-- ==== Sys2Proof/Certificates/Slice0/Obligations.lean ====
section
/-!
DEFINITION. The statements about this model, for the provers.  The first part names what several statements share.
-/
namespace Sys2Proof.Claims
open Sys2Proof.Machine

/-- A Kreur instruction as a command: core, guard predicate and SENSE still open. -/
abbrev Guarded := Nat → Nat → Bool → Instr

/-- Core `k` is about to run an instruction of the task of item `i`: its page runs, it does not wait, the word at its PC
may be fetched, and no injected error is armed on its cells (R48, R325, R326, R332, R339). -/
def TaskReady (s : State) (k : Nat) (i : Item) : Prop :=
  (s.core k).run.bind s.item = some i ∧ coreRuns s k = true ∧ (s.core k).wait = none ∧
    fetchTrap s (coreRegion k) i (s.core k).pc = none ∧ (s.auxOf (corePage k)).inject = none

/-- The guard is open: P[g] differs from SENSE, and it is not the pair that is an ILLEGAL trap (R307). -/
def GuardOpen (c : Core) (g : Nat) (sense : Bool) : Prop := ¬ (g = 0 ∧ sense = true) ∧ predGet c g ≠ sense

/-- The core after `len` words have been passed and `cyc` cycles spent, and nothing else (R308, R335). -/
def passed (c : Core) (len cyc : Nat) : Core :=
  { c with pc := c.pc + BitVec.ofNat 16 len, cycles := (c.cycles + cyc) % 65536, busy := c.busy + cyc }

/-- With the guard open and the cells `pops` on top of the data stack (top first), and room for `pushes`, the
instruction puts `pushes` in their place and changes nothing else but the PC and the cycle counts. -/
def StackResult (ins : Guarded) (cyc : Nat) (pops pushes : List Cell) : Prop :=
  ∀ s k g sense i l, TaskReady s k i → GuardOpen (s.core k) g sense → (s.core k).ds = pops ++ l →
    l.length + pushes.length ≤ 32 →
    exec (ins k g sense) s = .next (s.setCore k { passed (s.core k) 1 cyc with ds := pushes ++ l })

/-- As `StackResult`, with the flags the instruction writes; one that sets V while TRAPCTL.V is set, or DZ while
TRAPCTL.DZ is set, takes the V or DZ trap (R311, R312). -/
def AluResult (ins : Core → Guarded) (cyc : Nat) (pops : List Cell) (pushes : Core → List Cell) (w : Core → FlagWrite) :
    Prop :=
  ∀ s k g sense i l, TaskReady s k i → GuardOpen (s.core k) g sense → (s.core k).ds = pops ++ l →
    l.length + (pushes (s.core k)).length ≤ 32 →
    let c := s.core k
    let f := w c
    (f.v = some true → c.trapV = true → exec (ins c k g sense) s = .next (trapTask s k i 0x06)) ∧
    (f.v ≠ some true → f.dz = some true → c.trapDz = true → exec (ins c k g sense) s = .next (trapTask s k i 0x05)) ∧
    (¬ (f.v = some true ∧ c.trapV = true) → ¬ (f.dz = some true ∧ c.trapDz = true) →
      exec (ins c k g sense) s = .next (s.setCore k { passed c 1 cyc with
        ds := pushes c ++ l, c := f.c.getD c.c, v := f.v.getD c.v, dz := f.dz.getD c.dz }))

/-- A signed result outside 16 bits. -/
def over16 (z : Int) : Bool := decide (z < -32768 ∨ 32767 < z)
/-- A signed result outside 32 bits. -/
def over32 (z : Int) : Bool := decide (z < -2147483648 ∨ 2147483647 < z)
/-- C and V written. -/
def cv (c v : Bool) : FlagWrite := { c := some c, v := some v, dz := none }
/-- No flag written. -/
def keepFlags : FlagWrite := { c := none, v := none, dz := none }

------------------------------

▸ **The task**
Would you copy out exactly the lines above that start at the one containing "cycle counts. -/" and end at the one containing "let f := w c", inclusive?

▸ **Exercise solution**
instruction puts `pushes` in their place and changes nothing else but the PC and the cycle counts. -/
def StackResult (ins : Guarded) (cyc : Nat) (pops pushes : List Cell) : Prop :=
  ∀ s k g sense i l, TaskReady s k i → GuardOpen (s.core k) g sense → (s.core k).ds = pops ++ l →
    l.length + pushes.length ≤ 32 →
    exec (ins k g sense) s = .next (s.setCore k { passed (s.core k) 1 cyc with ds := pushes ++ l })

/-- As `StackResult`, with the flags the instruction writes; one that sets V while TRAPCTL.V is set, or DZ while
TRAPCTL.DZ is set, takes the V or DZ trap (R311, R312). -/
def AluResult (ins : Core → Guarded) (cyc : Nat) (pops : List Cell) (pushes : Core → List Cell) (w : Core → FlagWrite) :
    Prop :=
  ∀ s k g sense i l, TaskReady s k i → GuardOpen (s.core k) g sense → (s.core k).ds = pops ++ l →
    l.length + (pushes (s.core k)).length ≤ 32 →
    let c := s.core k
    let f := w c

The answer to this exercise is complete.